§ Required work: Reproduce, unaltered, the line with "TookTrap s (s.takeTrap" along with every line that follows it in the records, up to the last.

(Information Opens)

/-- An entry just stored is read back (R82). -/
theorem pteAt_physWrite (s : State) (m : SatpMode) (addr : Nat) (v : Word) (hm : Memory.wf s.mem = true)
    (hv : v.toNat < 256 ^ pteSize m) : (s.physWrite addr (leBytes (pteSize m) v.toNat)).pteAt m addr = v := by
  have stored := readBytes_writeBytes s.mem addr (leBytes (pteSize m) v.toNat) hm
  rw [length_leBytes] at stored
  rw [State.pteAt, physWrite_mem, stored, leValue_leBytes, Nat.mod_eq_of_lt hv, BitVec.ofNat_toNat, BitVec.setWidth_eq]

theorem sameBytesOutside_physWrite (s : State) (pa : Nat) (bs : List Byte) :
    sameBytesOutside s (s.physWrite pa bs) pa bs.length :=
  fun a ha => read_writeBytes_other s.mem pa a bs ha

theorem mem_written_physWrite (s : State) (pa : Nat) (bs : List Byte) (k : Nat) :
    k ∈ (s.physWrite pa bs).written ↔ (∃ j, j < bs.length ∧ k = (pa + j) / 4) ∨ k ∈ s.written := by
  rw [physWrite_written, mem_markWords, or_comm]

/-! ## The leaf a walk ends at -/

/-- A value that would reach step 7 with a bit missing is the current one, not a remembered one (R121). -/
theorem pteUsed_current (s : State) (m : SatpMode) (acc : Access) (p : Mode) (addr level choice : Nat)
    (h : s.reachesUpdate m acc p (s.pteUsed m acc p addr level choice).1 level = true) :
    (s.pteUsed m acc p addr level choice).1 = s.pteAt m addr := by
  unfold State.pteUsed at h ⊢
  dsimp only at h ⊢
  split at h
  · next reread => rw [if_pos reread]
  · next kept => exact absurd h kept

/-- Step 7 never writes over a remembered value: the leaf it updates is the entry in memory. -/
theorem walkFrom_leaf_current (s : State) (m : SatpMode) (va : Word) (acc : Access) (p : Mode) (choice : Nat → Nat)
    (n a level addr : Nat) (pte : Word) (h : (s.walkFrom m va acc p choice n a).result = .leaf level addr pte)
    (hn : needsUpdate pte acc = true) : pte = s.pteAt m addr := by
  induction n generalizing a with
  | zero => cases h
  | succ i ih =>
    rcases walkFrom_cases s m va acc p choice i a _ rfl with ⟨_, walk⟩ | ⟨_, _, walk⟩ |
      ⟨_, _, value, age, used, ⟨_, walk⟩ | ⟨valid, leaf, ok, walk⟩ | ⟨_, _, walk⟩⟩
    · rw [walk] at h
      cases h
    · rw [walk] at h
      cases h
    · rw [walk] at h
      cases h
    · have current := pteUsed_current s m acc p (a + vpnOf m va i * pteSize m) i (choice i)
      rw [used] at current
      rw [walk] at h
      cases h
      exact current (by simp [State.reachesUpdate, valid, leaf, ok, hn])
    · rw [walk] at h
      exact ih _ h

theorem chosenWalk_leaf_current (s : State) (va : Word) (acc : Access) (p : Mode) (level addr : Nat) (pte : Word)
    (h : (s.chosenWalk va acc p).2.result = .leaf level addr pte) (hn : needsUpdate pte acc = true) :
    pte = s.pteAt (s.satpMode (s.chosenWalk va acc p).1) addr := by
  obtain ⟨choice, walk⟩ := chosenWalk_is_walk s va acc p
  rw [walk] at h
  rcases walk_cases s _ va acc p choice with ⟨_, walk⟩ | ⟨_, walk⟩
  · rw [walk] at h
    exact walkFrom_leaf_current s _ va acc p choice _ _ level addr pte h hn
  · rw [walk] at h
    cases h

/-! ## What a translation answers at a leaf -/

theorem pteWritable_iff (s : State) (m : SatpMode) (addr : Nat) :
    pteWritable s m addr ↔
      (s.pmpCheck addr (pteSize m) .store .supervisor && pmaAllows s.cfg addr (pteSize m) .store) = true := by
  rw [pteWritable, Bool.and_eq_true]

section
variable {s : State} {va : Word} {acc : Access} {p : Mode} {level addr : Nat} {pte : Word}

theorem translate_of_clean (hr : (s.chosenWalk va acc p).2.result = .leaf level addr pte)
    (hn : needsUpdate pte acc = false) :
    s.translate va acc p = .ok (physicalAddress (s.satpMode (s.chosenWalk va acc p).1) va pte level) s.drawn := by
  simp [State.translate, hr, hn]

theorem translate_of_adFault (hr : (s.chosenWalk va acc p).2.result = .leaf level addr pte)
    (hn : needsUpdate pte acc = true) (hf : s.adFault = true) :
    s.translate va acc p = .raised (pageFaultOf acc) va s.drawn := by
  simp [State.translate, hr, hn, hf]

/-- Where step 7 does not raise the page fault, PMP and PMA decide between the access fault and the write. -/
theorem translate_of_update (hr : (s.chosenWalk va acc p).2.result = .leaf level addr pte)
    (hn : needsUpdate pte acc = true) (hf : s.adFault = false) :
    (¬ pteWritable s (s.satpMode (s.chosenWalk va acc p).1) addr ∧
        s.translate va acc p = .raised (accessFaultOf acc) va s.drawn) ∨
      (pteWritable s (s.satpMode (s.chosenWalk va acc p).1) addr ∧
        s.translate va acc p = .ok (physicalAddress (s.satpMode (s.chosenWalk va acc p).1) va pte level)
          (s.drawn.physWrite addr
            (leBytes (pteSize (s.satpMode (s.chosenWalk va acc p).1)) (pteUpdated pte acc).toNat))) := by
  rw [pteWritable_iff]
  cases hw : s.pmpCheck addr (pteSize (s.satpMode (s.chosenWalk va acc p).1)) .store .supervisor &&
      pmaAllows s.cfg addr (pteSize (s.satpMode (s.chosenWalk va acc p).1)) .store
  · exact .inl ⟨Bool.false_ne_true, by simp [State.translate, hr, hn, hf, hw, -Bool.not_and]⟩
  · exact .inr ⟨rfl, by simp [State.translate, hr, hn, hf, hw, -Bool.not_and]⟩

end

theorem adFault_of_fault (s : State) (h : s.cfg.adPolicy = .fault) : s.adFault = true := by simp [State.adFault, h]

theorem adFault_of_hardwareUpdate (s : State) (h : s.cfg.adPolicy = .hardwareUpdate) : s.adFault = false := by
  simp [State.adFault, h]

/-- Settles O51: the two answers of step 7 by whether it faults, which the policy decides, or the free choice under
Either. -/
theorem accessedAndDirtyUpdate : Obligations.AccessedAndDirtyUpdate := by
  intro s va acc p level addr pte hwf hr m clean allowed faults denied updates
  have missing : ¬ clean → needsUpdate pte acc = true := fun unclean =>
    Bool.eq_true_of_not_eq_false (mt (needsUpdate_eq_false_iff pte acc).1 unclean)
  have faulting : ¬ clean → s.adFault = true → faults := fun unclean => translate_of_adFault hr (missing unclean)
  have updating : ¬ clean → s.adFault = false → denied ∨ updates := by
    intro unclean hf
    have current : pte = s.pteAt m addr := chosenWalk_leaf_current s va acc p level addr pte hr (missing unclean)
    refine (translate_of_update hr (missing unclean) hf).imp_right fun ⟨writable, result⟩ => ?_
    have stored := pteAt_physWrite s.drawn m addr (pteUpdated pte acc) hwf
      (toNat_pteUpdated_lt pte acc _ (pteSize_pos m) (current ▸ toNat_pteAt_lt s m addr))
    have outside := sameBytesOutside_physWrite s.drawn addr (leBytes (pteSize m) (pteUpdated pte acc).toNat)
    have written := mem_written_physWrite s.drawn addr (leBytes (pteSize m) (pteUpdated pte acc).toNat)
    rw [length_leBytes] at outside written
    exact ⟨writable, _, result, current, stored.trans (pteUpdated_eq pte acc), outside, written, rfl⟩
  refine ⟨fun h => translate_of_clean hr ((needsUpdate_eq_false_iff pte acc).2 h),
    fun unclean policy => faulting unclean (adFault_of_fault s policy),
    fun unclean policy => updating unclean (adFault_of_hardwareUpdate s policy), fun unclean _ => ?_⟩
  cases hf : s.adFault with
  | true => exact .inl (faulting unclean hf)
  | false => exact .inr (updating unclean hf)

end Sys2Proof.Machine
end

section
/-! Trap entry in the terms of the statements: where a trap goes, what it writes and what it leaves
(60_exceptions.md R211, R234-R236). -/

namespace Sys2Proof.Machine

/-! ## Where a trap goes and the cause it writes -/

theorem delegated_iff_goesToS (s : State) (c : Cause) :
    s.delegated c = true ↔ goesToS s (causeIsInterrupt c) (causeCode c) := by
  rw [delegated_iff]
  cases c <;> exact Iff.rfl

theorem causeValue_eq (x : XLen) (c : Cause) :
    causeValue x c = BitVec.ofNat 64 ((if causeIsInterrupt c then 2 ^ (x.bits - 1) else 0) + causeCode c) := by
  cases c <;> simp [causeValue, causeIsInterrupt, causeCode]

/-! ## Trap entry -/

theorem untouchedByTrap_takeTrap (s : State) (c : Cause) (tval epc : Word) :
    UntouchedByTrap s (s.takeTrap c tval epc) where
  regs := readReg_takeTrap s c tval epc
  csrs := by simp [sameOtherCsrs]
  bytes := by simp [sameBytes]
  surroundings := by simp [sameSurroundings]
  record := by simp

/-- Trap entry to M-mode writes MIE, MPIE and MPP of `mstatus`, and no other bit (R235). -/
theorem tookTrapM_takeTrap (s : State) (c : Cause) (tval epc : Word) (h : s.delegated c = false) :
    TookTrapM s (s.takeTrap c tval epc) (causeIsInterrupt c) (causeCode c) tval epc := by
  have rest := untouchedByTrap_takeTrap s c tval epc
  have toM : s.takeTrap c tval epc = s.trapToM c tval epc := by simpa [h] using takeTrap_cases s c tval epc
  rw [toM] at rest ⊢
  exact {
    mepc := rfl
    mcause := causeValue_eq s.cfg.xlen c
    mtval := rfl
    mpie := by
      rw [trapToM_mstatus, getLsbD_withMpp _ _ _ (by decide) (by decide), getLsbD_withBit_other _ _ _ _ (by decide),
        getLsbD_withBit_same _ _ _ (by decide), State.flag]
    mie := by
      rw [trapToM_mstatus, getLsbD_withMpp _ _ _ (by decide) (by decide), getLsbD_withBit_same _ _ _ (by decide)]
    mpp := extract_withMpp _ s.priv
    status := fun i not3 not7 not11 not12 => by
      rw [trapToM_mstatus, getLsbD_withMpp _ _ _ not11 not12, getLsbD_withBit_other _ _ _ _ not3.symm,
        getLsbD_withBit_other _ _ _ _ not7.symm]
    priv := rfl
    pc := rfl
    waiting := rfl
    supervisor := ⟨rfl, rfl, rfl⟩
    rest }

/-- Trap entry to S-mode writes SIE, SPIE and SPP of `mstatus`, and no other bit (R236). -/
theorem tookTrapS_takeTrap (s : State) (c : Cause) (tval epc : Word) (h : s.delegated c = true) :
    TookTrapS s (s.takeTrap c tval epc) (causeIsInterrupt c) (causeCode c) tval epc := by
  have rest := untouchedByTrap_takeTrap s c tval epc
  have toS : s.takeTrap c tval epc = s.trapToS c tval epc := by simpa [h] using takeTrap_cases s c tval epc
  rw [toS] at rest ⊢
  exact {
    sepc := rfl
    scause := causeValue_eq s.cfg.xlen c
    stval := rfl
    spie := by
      rw [trapToS_mstatus, getLsbD_withBit_other _ _ _ _ (by decide), getLsbD_withBit_other _ _ _ _ (by decide),
        getLsbD_withBit_same _ _ _ (by decide), State.flag]
    sie := by
      rw [trapToS_mstatus, getLsbD_withBit_other _ _ _ _ (by decide), getLsbD_withBit_same _ _ _ (by decide)]
    spp := by rw [trapToS_mstatus, getLsbD_withBit_same _ _ _ (by decide)]
    status := fun i not1 not5 not8 => by
      rw [trapToS_mstatus, getLsbD_withBit_other _ _ _ _ not8.symm, getLsbD_withBit_other _ _ _ _ not1.symm,
        getLsbD_withBit_other _ _ _ _ not5.symm]
    priv := rfl
    pc := rfl
    waiting := rfl
    machine := ⟨rfl, rfl, rfl⟩
    rest }

theorem tookTrap_takeTrap (s : State) (c : Cause) (tval epc : Word) :
    TookTrap s (s.takeTrap c tval epc) (causeIsInterrupt c) (causeCode c) tval epc := by
  rw [TookTrap, ← delegated_iff_goesToS]
  exact ⟨tookTrapS_takeTrap s c tval epc, fun h => tookTrapM_takeTrap s c tval epc (Bool.eq_false_iff.2 h)⟩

(Information Closes)

§ Result of this exercise:
    TookTrap s (s.takeTrap c tval epc) (causeIsInterrupt c) (causeCode c) tval epc := by
  rw [TookTrap, ← delegated_iff_goesToS]
  exact ⟨tookTrapS_takeTrap s c tval epc, fun h => tookTrapM_takeTrap s c tval epc (Bool.eq_false_iff.2 h)⟩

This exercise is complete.